- **Try it**
Every line below that contains the word "first" must be copied.

- **Available data**
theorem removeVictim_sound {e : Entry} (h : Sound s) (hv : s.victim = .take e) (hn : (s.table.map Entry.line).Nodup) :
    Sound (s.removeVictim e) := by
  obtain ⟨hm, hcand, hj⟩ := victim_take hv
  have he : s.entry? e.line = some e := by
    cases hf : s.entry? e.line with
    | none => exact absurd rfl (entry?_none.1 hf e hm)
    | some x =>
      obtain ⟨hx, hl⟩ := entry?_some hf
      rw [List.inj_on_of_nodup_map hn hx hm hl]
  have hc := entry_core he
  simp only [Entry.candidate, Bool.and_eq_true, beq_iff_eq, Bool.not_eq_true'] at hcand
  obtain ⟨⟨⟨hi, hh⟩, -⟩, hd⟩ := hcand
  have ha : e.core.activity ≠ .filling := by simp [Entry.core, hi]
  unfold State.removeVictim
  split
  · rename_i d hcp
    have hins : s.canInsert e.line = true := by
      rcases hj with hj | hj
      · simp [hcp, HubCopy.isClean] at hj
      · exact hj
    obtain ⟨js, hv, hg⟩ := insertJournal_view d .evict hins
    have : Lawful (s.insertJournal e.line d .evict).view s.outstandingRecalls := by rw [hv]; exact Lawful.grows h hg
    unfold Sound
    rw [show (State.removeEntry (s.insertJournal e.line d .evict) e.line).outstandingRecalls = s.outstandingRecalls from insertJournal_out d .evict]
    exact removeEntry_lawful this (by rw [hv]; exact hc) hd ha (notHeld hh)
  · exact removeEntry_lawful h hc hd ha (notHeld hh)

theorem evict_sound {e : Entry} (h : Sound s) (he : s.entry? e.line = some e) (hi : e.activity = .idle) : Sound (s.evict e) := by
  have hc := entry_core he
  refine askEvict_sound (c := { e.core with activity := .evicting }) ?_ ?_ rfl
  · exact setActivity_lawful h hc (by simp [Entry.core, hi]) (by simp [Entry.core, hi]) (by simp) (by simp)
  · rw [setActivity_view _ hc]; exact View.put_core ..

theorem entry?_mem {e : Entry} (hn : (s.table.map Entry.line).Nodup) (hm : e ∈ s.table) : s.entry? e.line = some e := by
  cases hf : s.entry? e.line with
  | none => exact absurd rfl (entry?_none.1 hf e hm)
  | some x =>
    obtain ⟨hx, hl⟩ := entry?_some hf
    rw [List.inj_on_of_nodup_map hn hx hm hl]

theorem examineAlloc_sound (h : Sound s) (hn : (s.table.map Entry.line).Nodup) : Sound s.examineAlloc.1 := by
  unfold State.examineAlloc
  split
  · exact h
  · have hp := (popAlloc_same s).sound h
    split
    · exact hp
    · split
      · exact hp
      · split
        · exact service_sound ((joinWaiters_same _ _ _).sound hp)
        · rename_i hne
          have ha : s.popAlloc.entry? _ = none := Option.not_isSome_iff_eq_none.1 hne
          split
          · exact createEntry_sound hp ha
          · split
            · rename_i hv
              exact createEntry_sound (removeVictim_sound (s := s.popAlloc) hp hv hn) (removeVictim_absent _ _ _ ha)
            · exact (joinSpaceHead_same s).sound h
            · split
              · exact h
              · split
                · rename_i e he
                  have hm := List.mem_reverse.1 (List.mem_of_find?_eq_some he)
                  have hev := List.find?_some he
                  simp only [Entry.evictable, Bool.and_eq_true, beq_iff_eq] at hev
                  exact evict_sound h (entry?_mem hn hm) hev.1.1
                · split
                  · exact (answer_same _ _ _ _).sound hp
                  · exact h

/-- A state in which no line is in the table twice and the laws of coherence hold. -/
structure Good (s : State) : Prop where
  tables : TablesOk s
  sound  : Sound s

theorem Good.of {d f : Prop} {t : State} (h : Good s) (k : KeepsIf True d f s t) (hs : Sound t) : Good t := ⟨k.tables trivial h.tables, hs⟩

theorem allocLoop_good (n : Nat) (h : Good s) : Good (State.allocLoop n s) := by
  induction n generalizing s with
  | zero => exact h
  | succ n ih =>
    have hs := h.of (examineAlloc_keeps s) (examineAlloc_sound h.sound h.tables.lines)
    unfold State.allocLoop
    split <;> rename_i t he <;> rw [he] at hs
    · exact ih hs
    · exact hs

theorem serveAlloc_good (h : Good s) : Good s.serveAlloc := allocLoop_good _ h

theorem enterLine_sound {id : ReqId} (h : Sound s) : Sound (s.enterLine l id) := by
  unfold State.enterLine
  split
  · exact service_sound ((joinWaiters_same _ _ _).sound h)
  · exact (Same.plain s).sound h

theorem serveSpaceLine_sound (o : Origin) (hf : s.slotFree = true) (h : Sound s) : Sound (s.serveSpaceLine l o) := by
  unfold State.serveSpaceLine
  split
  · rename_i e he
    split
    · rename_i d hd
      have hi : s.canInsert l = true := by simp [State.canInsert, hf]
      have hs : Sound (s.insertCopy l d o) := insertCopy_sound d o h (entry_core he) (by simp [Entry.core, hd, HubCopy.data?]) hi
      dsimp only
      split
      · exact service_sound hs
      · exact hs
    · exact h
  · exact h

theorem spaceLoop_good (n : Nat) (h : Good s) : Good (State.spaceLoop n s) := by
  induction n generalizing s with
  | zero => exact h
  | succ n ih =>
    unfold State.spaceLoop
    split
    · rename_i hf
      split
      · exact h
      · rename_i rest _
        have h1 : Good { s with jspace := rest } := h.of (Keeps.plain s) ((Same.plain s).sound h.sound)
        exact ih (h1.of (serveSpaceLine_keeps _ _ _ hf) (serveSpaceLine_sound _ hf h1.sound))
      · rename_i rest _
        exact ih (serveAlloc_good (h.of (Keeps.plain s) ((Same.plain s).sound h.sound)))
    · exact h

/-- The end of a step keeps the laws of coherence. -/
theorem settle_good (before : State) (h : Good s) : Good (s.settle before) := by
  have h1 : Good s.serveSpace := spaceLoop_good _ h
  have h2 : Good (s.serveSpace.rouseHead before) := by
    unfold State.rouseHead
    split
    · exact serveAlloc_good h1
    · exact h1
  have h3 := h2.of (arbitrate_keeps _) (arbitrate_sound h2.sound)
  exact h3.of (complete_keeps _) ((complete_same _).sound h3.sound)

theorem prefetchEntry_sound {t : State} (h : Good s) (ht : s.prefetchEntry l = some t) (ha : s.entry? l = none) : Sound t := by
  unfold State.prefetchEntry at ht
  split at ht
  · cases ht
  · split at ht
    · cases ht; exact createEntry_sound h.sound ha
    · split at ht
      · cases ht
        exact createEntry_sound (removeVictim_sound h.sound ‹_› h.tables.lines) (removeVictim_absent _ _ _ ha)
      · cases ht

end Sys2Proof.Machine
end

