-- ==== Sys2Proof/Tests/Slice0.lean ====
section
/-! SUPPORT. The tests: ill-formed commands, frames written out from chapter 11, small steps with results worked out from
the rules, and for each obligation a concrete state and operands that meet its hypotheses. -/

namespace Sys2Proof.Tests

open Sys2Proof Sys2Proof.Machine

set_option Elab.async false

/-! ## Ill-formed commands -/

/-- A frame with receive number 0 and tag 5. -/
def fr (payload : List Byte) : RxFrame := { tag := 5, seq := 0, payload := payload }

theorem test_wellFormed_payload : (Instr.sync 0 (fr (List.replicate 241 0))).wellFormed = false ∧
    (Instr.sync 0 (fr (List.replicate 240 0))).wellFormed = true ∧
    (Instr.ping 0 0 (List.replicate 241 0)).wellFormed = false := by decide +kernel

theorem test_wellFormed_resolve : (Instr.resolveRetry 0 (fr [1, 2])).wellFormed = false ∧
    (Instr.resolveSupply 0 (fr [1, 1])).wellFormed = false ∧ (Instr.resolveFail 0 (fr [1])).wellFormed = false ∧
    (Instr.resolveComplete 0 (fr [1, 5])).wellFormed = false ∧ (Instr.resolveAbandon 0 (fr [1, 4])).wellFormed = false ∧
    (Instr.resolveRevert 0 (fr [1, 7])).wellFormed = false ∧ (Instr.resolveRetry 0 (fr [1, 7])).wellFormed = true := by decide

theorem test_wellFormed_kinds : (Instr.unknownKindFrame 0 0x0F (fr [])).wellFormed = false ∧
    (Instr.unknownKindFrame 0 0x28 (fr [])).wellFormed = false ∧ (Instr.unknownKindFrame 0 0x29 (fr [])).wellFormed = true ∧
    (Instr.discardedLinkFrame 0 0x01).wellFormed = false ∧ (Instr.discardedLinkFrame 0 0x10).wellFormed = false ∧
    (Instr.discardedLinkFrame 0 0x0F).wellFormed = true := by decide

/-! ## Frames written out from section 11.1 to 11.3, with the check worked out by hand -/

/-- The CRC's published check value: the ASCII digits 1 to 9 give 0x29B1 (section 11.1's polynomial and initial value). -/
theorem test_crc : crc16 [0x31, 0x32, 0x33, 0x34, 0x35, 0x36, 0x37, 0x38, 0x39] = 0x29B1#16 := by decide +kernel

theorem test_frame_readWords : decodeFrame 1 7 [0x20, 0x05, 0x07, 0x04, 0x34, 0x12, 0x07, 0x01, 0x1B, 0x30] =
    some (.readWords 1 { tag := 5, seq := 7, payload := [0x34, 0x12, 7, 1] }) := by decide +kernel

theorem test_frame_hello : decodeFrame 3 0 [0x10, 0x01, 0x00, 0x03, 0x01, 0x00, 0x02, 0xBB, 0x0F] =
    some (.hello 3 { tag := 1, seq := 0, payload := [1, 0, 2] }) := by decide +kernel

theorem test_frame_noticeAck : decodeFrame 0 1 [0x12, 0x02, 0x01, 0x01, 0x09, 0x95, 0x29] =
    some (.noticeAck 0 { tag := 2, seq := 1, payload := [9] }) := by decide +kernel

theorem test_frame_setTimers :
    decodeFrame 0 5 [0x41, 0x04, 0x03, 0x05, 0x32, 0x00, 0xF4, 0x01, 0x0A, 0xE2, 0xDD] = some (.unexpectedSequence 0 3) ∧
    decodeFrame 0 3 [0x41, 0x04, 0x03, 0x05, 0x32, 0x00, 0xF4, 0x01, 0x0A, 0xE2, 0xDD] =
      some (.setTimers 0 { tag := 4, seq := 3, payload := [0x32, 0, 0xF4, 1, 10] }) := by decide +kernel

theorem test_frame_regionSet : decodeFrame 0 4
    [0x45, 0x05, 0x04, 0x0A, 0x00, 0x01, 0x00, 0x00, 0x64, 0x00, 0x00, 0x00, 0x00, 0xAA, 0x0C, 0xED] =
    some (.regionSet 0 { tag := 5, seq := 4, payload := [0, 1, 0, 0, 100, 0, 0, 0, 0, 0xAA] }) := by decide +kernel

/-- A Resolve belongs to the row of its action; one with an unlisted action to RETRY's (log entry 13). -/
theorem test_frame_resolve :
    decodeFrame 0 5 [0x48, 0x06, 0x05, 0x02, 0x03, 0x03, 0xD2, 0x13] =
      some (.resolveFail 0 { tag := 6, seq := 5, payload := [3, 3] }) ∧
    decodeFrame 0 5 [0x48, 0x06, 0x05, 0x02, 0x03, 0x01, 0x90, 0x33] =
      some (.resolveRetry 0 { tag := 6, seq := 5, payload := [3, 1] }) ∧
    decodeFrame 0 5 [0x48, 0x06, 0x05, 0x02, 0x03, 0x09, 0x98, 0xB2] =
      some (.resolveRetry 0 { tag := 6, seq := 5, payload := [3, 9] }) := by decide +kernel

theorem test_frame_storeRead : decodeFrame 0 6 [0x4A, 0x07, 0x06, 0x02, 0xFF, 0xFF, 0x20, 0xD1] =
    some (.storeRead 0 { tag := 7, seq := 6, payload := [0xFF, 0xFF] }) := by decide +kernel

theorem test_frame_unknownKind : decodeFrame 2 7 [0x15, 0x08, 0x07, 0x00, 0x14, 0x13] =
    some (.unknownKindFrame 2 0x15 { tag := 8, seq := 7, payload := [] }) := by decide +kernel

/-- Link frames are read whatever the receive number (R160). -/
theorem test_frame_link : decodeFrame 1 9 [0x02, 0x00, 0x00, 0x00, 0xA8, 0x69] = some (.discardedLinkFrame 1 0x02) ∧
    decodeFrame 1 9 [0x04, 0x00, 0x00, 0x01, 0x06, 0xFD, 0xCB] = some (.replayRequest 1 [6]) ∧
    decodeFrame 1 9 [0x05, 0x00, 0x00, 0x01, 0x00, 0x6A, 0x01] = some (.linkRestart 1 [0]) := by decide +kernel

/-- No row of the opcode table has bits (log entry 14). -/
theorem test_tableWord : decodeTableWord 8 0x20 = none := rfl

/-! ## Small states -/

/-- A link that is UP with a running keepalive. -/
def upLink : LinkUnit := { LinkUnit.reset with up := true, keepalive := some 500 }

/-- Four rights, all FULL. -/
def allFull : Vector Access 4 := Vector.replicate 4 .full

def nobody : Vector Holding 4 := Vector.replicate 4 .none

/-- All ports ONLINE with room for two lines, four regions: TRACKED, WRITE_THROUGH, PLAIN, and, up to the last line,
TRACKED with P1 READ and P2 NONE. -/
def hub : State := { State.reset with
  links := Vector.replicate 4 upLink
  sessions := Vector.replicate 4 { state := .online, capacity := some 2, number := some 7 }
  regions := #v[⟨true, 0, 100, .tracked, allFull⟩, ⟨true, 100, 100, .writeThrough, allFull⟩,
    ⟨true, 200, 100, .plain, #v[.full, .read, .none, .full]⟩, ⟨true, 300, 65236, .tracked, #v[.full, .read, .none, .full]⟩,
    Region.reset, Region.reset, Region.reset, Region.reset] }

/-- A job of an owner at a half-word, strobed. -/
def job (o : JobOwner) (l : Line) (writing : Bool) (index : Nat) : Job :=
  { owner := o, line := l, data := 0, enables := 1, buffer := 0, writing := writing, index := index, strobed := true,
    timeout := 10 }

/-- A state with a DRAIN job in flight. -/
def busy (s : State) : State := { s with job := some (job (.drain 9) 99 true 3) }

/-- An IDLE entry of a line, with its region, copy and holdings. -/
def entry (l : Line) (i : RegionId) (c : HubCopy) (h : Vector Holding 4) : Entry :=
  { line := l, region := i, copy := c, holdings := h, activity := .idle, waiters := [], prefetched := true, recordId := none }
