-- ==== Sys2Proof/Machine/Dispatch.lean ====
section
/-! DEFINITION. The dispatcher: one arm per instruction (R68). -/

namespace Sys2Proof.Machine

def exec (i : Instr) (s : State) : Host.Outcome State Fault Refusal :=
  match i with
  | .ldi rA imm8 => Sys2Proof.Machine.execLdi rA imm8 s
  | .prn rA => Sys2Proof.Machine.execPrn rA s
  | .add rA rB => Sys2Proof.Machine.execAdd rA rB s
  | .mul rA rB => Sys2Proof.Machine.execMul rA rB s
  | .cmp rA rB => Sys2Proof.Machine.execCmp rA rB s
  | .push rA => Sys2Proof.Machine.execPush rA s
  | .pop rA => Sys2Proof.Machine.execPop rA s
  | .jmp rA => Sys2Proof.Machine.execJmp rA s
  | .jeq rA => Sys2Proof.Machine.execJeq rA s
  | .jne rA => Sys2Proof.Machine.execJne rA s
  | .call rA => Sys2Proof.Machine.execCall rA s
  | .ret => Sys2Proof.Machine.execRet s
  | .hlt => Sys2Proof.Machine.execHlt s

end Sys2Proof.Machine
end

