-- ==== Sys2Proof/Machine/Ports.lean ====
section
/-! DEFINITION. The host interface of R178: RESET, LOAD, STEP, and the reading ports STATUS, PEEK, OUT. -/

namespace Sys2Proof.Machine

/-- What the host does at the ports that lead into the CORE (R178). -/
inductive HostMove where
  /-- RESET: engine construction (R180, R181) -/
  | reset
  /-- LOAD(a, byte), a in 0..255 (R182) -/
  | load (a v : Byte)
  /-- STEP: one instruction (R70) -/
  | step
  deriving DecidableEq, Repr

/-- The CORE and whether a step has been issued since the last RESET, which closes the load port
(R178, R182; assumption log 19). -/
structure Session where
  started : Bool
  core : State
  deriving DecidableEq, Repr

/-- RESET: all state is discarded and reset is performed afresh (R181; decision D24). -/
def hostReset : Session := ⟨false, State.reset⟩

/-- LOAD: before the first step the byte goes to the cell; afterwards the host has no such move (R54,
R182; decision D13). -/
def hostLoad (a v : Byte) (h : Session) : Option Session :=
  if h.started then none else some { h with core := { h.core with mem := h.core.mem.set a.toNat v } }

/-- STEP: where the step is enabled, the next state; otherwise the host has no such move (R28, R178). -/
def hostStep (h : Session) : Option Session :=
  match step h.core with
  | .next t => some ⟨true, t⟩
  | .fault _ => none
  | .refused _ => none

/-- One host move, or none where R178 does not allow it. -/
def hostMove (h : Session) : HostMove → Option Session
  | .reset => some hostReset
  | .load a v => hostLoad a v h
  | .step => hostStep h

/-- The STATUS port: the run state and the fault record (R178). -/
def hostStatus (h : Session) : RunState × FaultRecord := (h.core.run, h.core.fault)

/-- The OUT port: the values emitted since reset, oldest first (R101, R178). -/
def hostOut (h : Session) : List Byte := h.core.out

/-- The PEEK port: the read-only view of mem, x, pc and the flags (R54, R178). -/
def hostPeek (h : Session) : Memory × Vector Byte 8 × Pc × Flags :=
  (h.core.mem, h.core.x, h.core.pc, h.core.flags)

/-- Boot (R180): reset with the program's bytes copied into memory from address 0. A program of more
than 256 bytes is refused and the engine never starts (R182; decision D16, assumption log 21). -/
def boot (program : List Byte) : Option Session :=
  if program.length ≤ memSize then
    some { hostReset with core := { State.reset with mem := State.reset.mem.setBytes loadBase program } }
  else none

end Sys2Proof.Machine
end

- **Result of this exercise**
/-- LOAD: before the first step the byte goes to the cell; afterwards the host has no such move (R54,
/-- The OUT port: the values emitted since reset, oldest first (R101, R178). -/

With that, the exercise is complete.